(Delivered on 12 March 2018 by REP. EDCEL C. LAGMAN, one of the principal authors of House Bill No. 7303)
Despite the eventual institution, hopefully, of a law on absolute divorce and dissolution of marriage, the State shall be steadfast in protecting marriage as a social institution and as the foundation of the family.
Towards this end, House Bill No. 7303 unequivocally provides for the following:
One of the guiding principles is that “Absolute divorce shall be judicially decreed after the fact of an irremediably broken marital union or a marriage vitiated from the start.”
Another guiding principle is that “the State has the role of strengthening marriage and family life by undertaking relevant pre-nuptial and post-matrimonial programs and activities.”
“Except for grounds under summary judicial proceedings, the proper court shall not start the trial of a petition for absolute divorce before the expiration of a mandatory six-month cooling-off period after the filing of the petition during which the court shall exercise all effects to reunite and reconcile the parties.”
Despite the pendency of a petition for absolute divorce or the issuance of a decree of absolute divorce, reconciliation of the spouses shall be effectuated by either terminating the divorce proceedings or recalling the decree of divorce.
Drive-thru or quickie divorces are prohibited because “No decree of absolute divorce shall be based upon a stipulation of facts or a confession of judgment.”
The Office of the Public Prosecutor is authorized and obliged to conduct investigations to find out whether or not there is collusion between the spouses in a petition for absolute divorce and shall report its findings to the proper court within six (6) months from the filing of the petition.
Stiff penalties are imposable on colluding spouses and on a spouse who coerces or compels the other to file a petition for absolute divorce. The penalties are an indivisible imprisonment of five (5) years and a fine of P200,000.00
Absolute divorce is the exception. The great majority of married Filipino couples have happy, harmonious and vibrant relationships where absolute divorce is remotest from their minds and not needed.
A divorce law cannot undo centuries of dearly held Filipino customs and traditions honoring and celebrating marriage and the family. Marriage and the family are and will still be at the heart of the Filipino way of life.
However, marriage, even as it is proclaimed an inviolable institution, is not impervious to demise, predeceasing the spouses.
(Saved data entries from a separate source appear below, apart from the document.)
theorem State.hartLedge_frames (s : State) (h : Fin 24) (d : Fin 4) (o : Nat) (size : Nat) (data : Option Nat) :
    Frames 0x100000030819 s (State.hartLedge s h d o size data) := by
  unfold State.hartLedge
  extract_lets y0 y1 y2 y3 y4
  have h3 : Frames 0x100000030819 s y3.2.2 := by
    unfold y3
    repeat' first
      | with_reducible assumption
      | with_reducible exact Frames.refl _ _
      | with_reducible apply Frames.ite
      | ((with_reducible apply Frames.step (State.emit_frames ..)); exact rfl)
      | ((with_reducible apply Frames.step (State.ledgeRead_frames ..)); exact rfl)
      | ((with_reducible apply Frames.step (State.ledgeWrite_frames ..)); exact rfl)
      | ((with_reducible apply Frames.step (State.setLedge_frames ..)); exact rfl)
      | with_reducible apply Frames.iteSnd
      | with_reducible apply Frames.iteSnd2
      | with_reducible apply Frames.iteFst
      | dsimp only
      | split
  have h4 : Frames 0x100000030819 s y4.2 := by
    unfold y4
    repeat' first
      | with_reducible assumption
      | with_reducible exact Frames.refl _ _
      | with_reducible apply Frames.ite
      | ((with_reducible apply Frames.step (State.emit_frames ..)); exact rfl)
      | ((with_reducible apply Frames.step (State.ledgeRead_frames ..)); exact rfl)
      | ((with_reducible apply Frames.step (State.ledgeWrite_frames ..)); exact rfl)
      | ((with_reducible apply Frames.step (State.setLedge_frames ..)); exact rfl)
      | with_reducible apply Frames.iteSnd
      | with_reducible apply Frames.iteSnd2
      | with_reducible apply Frames.iteFst
      | dsimp only
      | split
  repeat' first
    | with_reducible assumption
    | with_reducible exact Frames.refl _ _
    | with_reducible apply Frames.ite
    | ((with_reducible apply Frames.step (State.emit_frames ..)); exact rfl)
    | ((with_reducible apply Frames.step (State.ledgeRead_frames ..)); exact rfl)
    | ((with_reducible apply Frames.step (State.ledgeWrite_frames ..)); exact rfl)
    | ((with_reducible apply Frames.step (State.setLedge_frames ..)); exact rfl)
    | with_reducible apply Frames.iteSnd
    | with_reducible apply Frames.iteSnd2
    | with_reducible apply Frames.iteFst
    | dsimp only
    | split

theorem execHartIoAccess_frames (h : Fin 24) (a : BitVec 48) (size : Fin 4) (data : Option Word) (s : State) :
    FramesOut 0xfffffefffdd9 s (execHartIoAccess h a size data s) := by
  unfold execHartIoAccess
  extract_lets y0 y1
  have h1 : Frames 0xfffffefffdd9 s y1.2 := by
    unfold y1
    repeat' first
      | with_reducible assumption
      | with_reducible exact Frames.refl _ _
      | with_reducible apply FramesOut.next
      | with_reducible apply Frames.ite
      | with_reducible apply FramesOut.ite
      | ((with_reducible apply Frames.step (State.regAreaRead_frames ..)); exact rfl)
      | dsimp only
      | split
  repeat' first
    | with_reducible assumption
    | with_reducible exact Frames.refl _ _
    | with_reducible apply FramesOut.next
    | with_reducible apply Frames.ite
    | with_reducible apply FramesOut.ite
    | ((with_reducible apply Frames.step (State.emit_frames ..)); exact rfl)
    | ((with_reducible apply Frames.step (State.hartLedge_frames ..)); exact rfl)
    | ((with_reducible apply Frames.step (State.regAreaWrite_frames ..)); exact rfl)
    | with_reducible apply Frames.iteSnd
    | with_reducible apply Frames.iteSnd2
    | with_reducible apply Frames.iteFst
    | dsimp only
    | split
It is still basically a human institution, which in some instances, may collapse and wither because of human frailties and mortal limitations.
Verily, some marriages are shattered beyond repair even as the State endeavors to protect and preserve marriage.
In proceedings for absolute divorce, there is no more marriage to protect or destroy because the union has long perished.
In these exceptional circumstances, the State is also duty-bound to help couples in dysfunctional marriages where reconciliation is virtually nil. The State cannot abandon distressed spouses and their children in a house aflame.
Verily, absolute divorce is a merciful liberation of a hapless wife from an abusive marital relationship, which makes this bill a pro-woman legislation; absolute divorce is a decent interment of a long-dead marriage; it is a grant of full relief to couples in irremediably broken marriages; it gives spouses in utter torment a second chance in achieving marital bliss; it bails out children from the agony and stress of being exposed to interminable parental strife, and this is the reason why this bill is also pro-children.
Despite the adoption in the 1987 Constitution of the tenets on marriage as a social institution and as the foundation of the family, the Commissioners of the 1986 Constitutional Commission which drafted the present Constitution, where unanimous in asserting that the foregoing principles do not prevent or foreclose the Congress from enacting a divorce law.
Among the advocates of this position was Fr. Joaquin Bernas, a very active, articulate and authoritative Catholic prelate.
After Commissioner Chito Gascon introduced the aforesaid concepts of marriage and family, Fr. Bernas rose to interpellate him in this wise:
“FR. BERNAS. Just one question, and I am not sure if it has been categorically answered. I refer specifically to the proposal of Commissioner Gascon. Is this to be understood as a prohibition of a general law on divorce? His intention is to make this a prohibition so that the legislature cannot pass a divorce law?
“MR. GASCON. Mr. Presiding Officer, that was not primarily my intention. My intention was primarily to encourage the social institution of marriage, but not necessarily discourage divorce. But now that he mentioned the issue of divorce, my personal opinion is to discourage it, Mr. Presiding Officer.
“FR. BERNAS. No. My question is more categorical. Does this carry the meaning of prohibiting a divorce law?
“MR. GASCON. No, Mr. Presiding Officer.
“FR. BERNAS. Thank you.”
In a subsequent proceeding, the following exchange transpired between Commissioners Jose Bengzon and Maria Teresa Nieva:
“MR. BENGZON. Will this in any way preclude Congress from approving a law on divorce?
“MS. NIEVA. We discussed that yesterday and I think we reiterated that it does not.
“MR. BENGZON. It does not.
“MS. NIEVA. No.
“MR. BENGZON. So, even if this section or this sentence is approved, Congress will still have every right to pass a divorce law under certain circumstances as it may deem fit.”
It should be underscored that no Commissioner posited a dissenting view.
The foregoing erases doubts on the constitutionality of this measure.
Empirical data in countries which have instituted absolute divorce document that the passage of the law did not open the floodgates to separations and divorces.
We are ready at the proper time to answer salient interpellations and we are open to perfecting amendments.
Thank you Mr. Presiding Officer and distinguished colleagues.